Environmental activists staged an elaborate internet hoax this week in protest of Shell’s plans to drill in Arctic waters off Alaska, fooling thousands of viewers including some media outlets.

The hoax started with a video purporting to show a public relations event hosted by Shell at the Space Needle in Seattle, where the ice-class drilling barge Kulluk and drillship Noble Discoverer are docked awaiting deployment to Alaska.

In the video, shot with a shaky camera phone, an elderly woman attempts to get a drink from a miniature dispenser designed to look like a drilling rig. As she struggles to pour the drink, the dispenser malfunctions and spews brownish liquid all over the horrified woman.

“Turn it off!” demands one of the actors portraying a Shell official. “I can’t turn it off!” another responds.
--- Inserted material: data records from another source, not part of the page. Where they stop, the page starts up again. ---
-- ==== Sys2Proof/Certificates/Slice0/Obligations.lean ====
section
/-!
DEFINITION. The statements for the provers. `settle s` is `s` with any boundary in progress taken in full, which every
request and line event finds (R3, R6, R8, R25); with nothing owed it is `s` itself (Obligations.SettleTakesWhatIsOwed).
-/
open Sys2Proof Sys2Proof.Machine

/-! ## The queue of commands, the step, the messages -/

/-- A step takes the command at the front of the queue and executes it on the state with the queue's rest. -/
def Obligations.StepExecutesTheFront : Prop :=
  ∀ (c : Instr) (rest : List Instr) (s : State), step { s with pending := c :: rest } = exec c { s with pending := rest }

/-- The model's choice (log 2): on an empty queue a step is one count of the 10 kHz time base. With no boundary in progress
and no lines held over a halt, a FRAME MARK pulse is over and a running clock short of N advances its frame position. -/
def Obligations.EmptyQueueCountsTime : Prop :=
  ∀ s : State, s.pending = [] → s.boundary.owed = [] → s.clock.lineHold = none → s.heldInReset = false →
    (s.clock.state = .halted → step s = .next { s with clock := { s.clock with frameMark := false } }) ∧
    (∀ p : Nat, s.clock.state = .running → s.clock.position = some p → p < s.clock.n →
      step s = .next { s with clock := { s.clock with frameMark := false, position := some (p + 1) } }) ∧
    (∀ p : Nat, s.clock.state = .running → s.clock.position = some p → s.clock.n ≤ p → s.clock.f < 4294967295 →
      ∃ t, step s = .next t ∧ t.clock.f = s.clock.f + 1)

/-- Nothing stops the part (log 23): every command answers a next state; and none changes the queue of commands, which
waits in the order it came. -/
def Obligations.EveryCommandGoesOn : Prop := ∀ (c : Instr) (s : State), ∃ t, exec c s = .next t ∧ t.pending = s.pending

/-- What `settle` is, and what a boundary taken in full is made of. Each reaction that is owed is taken by `react`, once, in
the model's own order; with none owed `settle` is the identity. FRAME_BOUNDARY takes the reactions of its order, each after
those that R188 and R7 put before it, then the others, and leaves those of `left` and those that may not come before them;
with nothing left it is `settle` of what the same boundary leaves with every reaction owed. A row that names an event of a
boundary takes the owed reaction that brings the event about, or changes nothing. The order, the reactions left, the owed
list and its bookkeeping are the model's (logs 3 and 4: DESIGN CHOICE; that a boundary is taken in full before any other
event is deduced there). -/
def Obligations.SettleTakesWhatIsOwed : Prop :=
  ∀ s : State,
    let all : List Reaction :=
      [.schedule, .directives, .holds, .link 0, .link 1, .link 2, .link 3, .trace, .limit]
    (∀ r : Reaction,
      takeOwed s r =
        if r ∈ s.boundary.owed then
          react r { s with boundary := { s.boundary with owed := s.boundary.owed.filter (· ≠ r) } }
        else s) ∧
    settle s = all.foldl takeOwed s ∧
    (s.boundary.owed = [] → settle s = s) ∧ (settle s).boundary.owed = [] ∧
    (∀ order left : List Reaction,
      let stays (r : Reaction) : Bool :=
        decide (r ∈ left ∨ r = .trace ∧ Reaction.schedule ∈ left ∨ r = .limit ∧ left ≠ [])
      let taken (t : State) (r : Reaction) : State :=
        if r = .trace then takeOwed (takeOwed t .schedule) .trace else if r = .limit then settle t else takeOwed t r
      ∃ b, exec (.frameBoundary [] all) s = .next b ∧ exec (.frameBoundary [] []) s = .next (settle b) ∧
        exec (.frameBoundary order []) s = .next (settle (order.foldl taken b)) ∧
        exec (.frameBoundary order left) s = .next (((order ++ all).filter fun r => !stays r).foldl taken b)) ∧
    (∀ (n : Axis) (row : Instr) (r : Reaction),
      (row, r) ∈
        [(Instr.segmentEnd, Reaction.schedule), (.segmentStart, .schedule), (.endTaken, .schedule),
          (.dwellLimit, .schedule), (.stopComplete, .schedule), (.holdExpiry, .holds), (.linkTimeout n, .link n),
          (.applyEngage n, .directives), (.applyRelease n, .directives)] →
      exec row s = .next s ∨ exec row s = .next (takeOwed s r)) ∧
    (exec .traceDeviation s = .next s ∨ exec .traceDeviation s = .next (takeOwed (takeOwed s .schedule) .trace)) ∧
    (exec .frameLimit s = .next s ∨ exec .frameLimit s = .next (settle s))
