@[simp] theorem blockRequest_keeps (s : State) (records : Option (List RawRecord)) :
    ((blockRequest records s).state).pending = s.pending ∧ ((blockRequest records s).state).clock = s.clock ∧
    ((blockRequest records s).state).boundary = s.boundary ∧ ((blockRequest records s).state).schedule = s.schedule ∧
    ((blockRequest records s).state).holds = s.holds ∧ ((blockRequest records s).state).axes = s.axes ∧
    ((blockRequest records s).state).sync = s.sync ∧ ((blockRequest records s).state).directives = s.directives ∧
    ((blockRequest records s).state).loss = s.loss ∧ ((blockRequest records s).state).road = s.road ∧
    ((blockRequest records s).state).links = s.links ∧
    ((blockRequest records s).state).linkSettings = s.linkSettings ∧
    ((blockRequest records s).state).latches = s.latches ∧ ((blockRequest records s).state).safety = s.safety ∧
    ((blockRequest records s).state).safeStopAsserted = s.safeStopAsserted ∧
    ((blockRequest records s).state).record = s.record ∧ ((blockRequest records s).state).trace = s.trace ∧
    ((blockRequest records s).state).receivers = s.receivers ∧
    ((blockRequest records s).state).heldInReset = s.heldInReset ∧
    ((blockRequest records s).state).drawn = s.drawn := by
  unfold blockRequest; split <;> (repeat' split) <;> simp

@[simp] theorem appendRequest_keeps (s : State) (payload : List Byte) :
    ((appendRequest payload s).state).pending = s.pending ∧ ((appendRequest payload s).state).clock = s.clock ∧
    ((appendRequest payload s).state).boundary = s.boundary ∧
    ((appendRequest payload s).state).schedule = s.schedule ∧ ((appendRequest payload s).state).holds = s.holds ∧
    ((appendRequest payload s).state).axes = s.axes ∧ ((appendRequest payload s).state).sync = s.sync ∧
    ((appendRequest payload s).state).directives = s.directives ∧ ((appendRequest payload s).state).loss = s.loss ∧
    ((appendRequest payload s).state).road = s.road ∧ ((appendRequest payload s).state).links = s.links ∧
    ((appendRequest payload s).state).linkSettings = s.linkSettings ∧
    ((appendRequest payload s).state).latches = s.latches ∧ ((appendRequest payload s).state).safety = s.safety ∧
    ((appendRequest payload s).state).safeStopAsserted = s.safeStopAsserted ∧
    ((appendRequest payload s).state).record = s.record ∧ ((appendRequest payload s).state).trace = s.trace ∧
    ((appendRequest payload s).state).receivers = s.receivers ∧
    ((appendRequest payload s).state).heldInReset = s.heldInReset ∧
    ((appendRequest payload s).state).drawn = s.drawn := by
  simp [appendRequest]

@[simp] theorem loadBlockRequest_keeps (s : State) (payload : List Byte) :
    ((loadBlockRequest payload s).state).pending = s.pending ∧ ((loadBlockRequest payload s).state).clock = s.clock ∧
    ((loadBlockRequest payload s).state).boundary = s.boundary ∧
    ((loadBlockRequest payload s).state).schedule = s.schedule ∧
    ((loadBlockRequest payload s).state).holds = s.holds ∧ ((loadBlockRequest payload s).state).axes = s.axes ∧
    ((loadBlockRequest payload s).state).sync = s.sync ∧
    ((loadBlockRequest payload s).state).directives = s.directives ∧
    ((loadBlockRequest payload s).state).loss = s.loss ∧ ((loadBlockRequest payload s).state).road = s.road ∧
    ((loadBlockRequest payload s).state).links = s.links ∧
    ((loadBlockRequest payload s).state).linkSettings = s.linkSettings ∧
    ((loadBlockRequest payload s).state).latches = s.latches ∧
    ((loadBlockRequest payload s).state).safety = s.safety ∧
    ((loadBlockRequest payload s).state).safeStopAsserted = s.safeStopAsserted ∧
    ((loadBlockRequest payload s).state).record = s.record ∧ ((loadBlockRequest payload s).state).trace = s.trace ∧
    ((loadBlockRequest payload s).state).receivers = s.receivers ∧
    ((loadBlockRequest payload s).state).heldInReset = s.heldInReset ∧
    ((loadBlockRequest payload s).state).drawn = s.drawn := by
  simp [loadBlockRequest]

@[simp] theorem flushRequest_keeps (s : State) (p : Payload Unit) :
    ((flushRequest p s).state).pending = s.pending ∧ ((flushRequest p s).state).clock = s.clock ∧
    ((flushRequest p s).state).boundary = s.boundary ∧ ((flushRequest p s).state).schedule = s.schedule ∧
    ((flushRequest p s).state).holds = s.holds ∧ ((flushRequest p s).state).axes = s.axes ∧
    ((flushRequest p s).state).sync = s.sync ∧ ((flushRequest p s).state).directives = s.directives ∧
    ((flushRequest p s).state).loss = s.loss ∧ ((flushRequest p s).state).road = s.road ∧
    ((flushRequest p s).state).links = s.links ∧ ((flushRequest p s).state).linkSettings = s.linkSettings ∧
    ((flushRequest p s).state).latches = s.latches ∧ ((flushRequest p s).state).safety = s.safety ∧
    ((flushRequest p s).state).safeStopAsserted = s.safeStopAsserted ∧ ((flushRequest p s).state).record = s.record ∧
    ((flushRequest p s).state).trace = s.trace ∧ ((flushRequest p s).state).receivers = s.receivers ∧
    ((flushRequest p s).state).heldInReset = s.heldInReset ∧ ((flushRequest p s).state).drawn = s.drawn := by
  unfold flushRequest; split <;> simp

@[simp] theorem armRun_keeps (s : State) :
    (armRun s).pending = s.pending ∧ (armRun s).clock = s.clock ∧ (armRun s).boundary = s.boundary ∧
    (armRun s).queue = s.queue ∧ (armRun s).holds = s.holds ∧ (armRun s).axes = s.axes ∧ (armRun s).sync = s.sync ∧
    (armRun s).directives = s.directives ∧ (armRun s).loss = s.loss ∧ (armRun s).road = s.road ∧
    (armRun s).links = s.links ∧ (armRun s).linkSettings = s.linkSettings ∧ (armRun s).latches = s.latches ∧
    (armRun s).safety = s.safety ∧ (armRun s).safeStopAsserted = s.safeStopAsserted ∧
    (armRun s).receivers = s.receivers ∧ (armRun s).heldInReset = s.heldInReset ∧ (armRun s).drawn = s.drawn := by
  simp [armRun]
The fake video, entitled #ShellFAIL, was posted on the front page of popular internet site Reddit and was linked to and tweeted repeatedly, reportedly hitting the number two slot on YouTube’s most-watched videos on Thursday. It was followed up by an emailed “press release”, which was also fake, sent to many media outlets on behalf of Shell.

The fake press release claimed that Shell was considering legal action against the “unknown” activists behind the video. It falsely quoted a (fake) Shell spokesman as saying: “Activist groups are becoming increasingly desperate in their attempts to block our federally approved right to drill in the Arctic, and are resorting to ever more underhanded tactics.”

Several media organisations (not Upstream) were duped by the hoax and have since issued corrections.

Environmental group Greenpeace, media specialists Yes Lab and activists with the Occupy Wall Street movement claimed responsibility for the hoax.

“This experience shows that a few energised people can compete with the billions that Shell spends on advertising and lobbying,” said Greenpeace’s James Turner, who played the role of aShell official in the video.

Shell later issued a real statement on the hoax: “Recently groups that oppose Shell’s plans in offshore Alaska have posted a video that purports to show Shell employees at an event at the Seattle Space Needle.  Shell did not host, nor participate in an event at the Space Needle and the video does not involve Shell or any of its employees. A fake press release claiming that Shell is considering legal action following the launch of the video was also distributed to the media.

“We continue to focus on a safe exploration season in 2012.”   

Shell spokeswoman Kelly op de Weegh (actually) added: “We are more focused on this year’s responsible exploration programme, providing new jobs, and gathering data on the energy resource available offshore Alaska. We’re ramping up to the drilling season and focused on doing that safely.”

On Friday, the activists released a behind-the-scenes video of the hoax.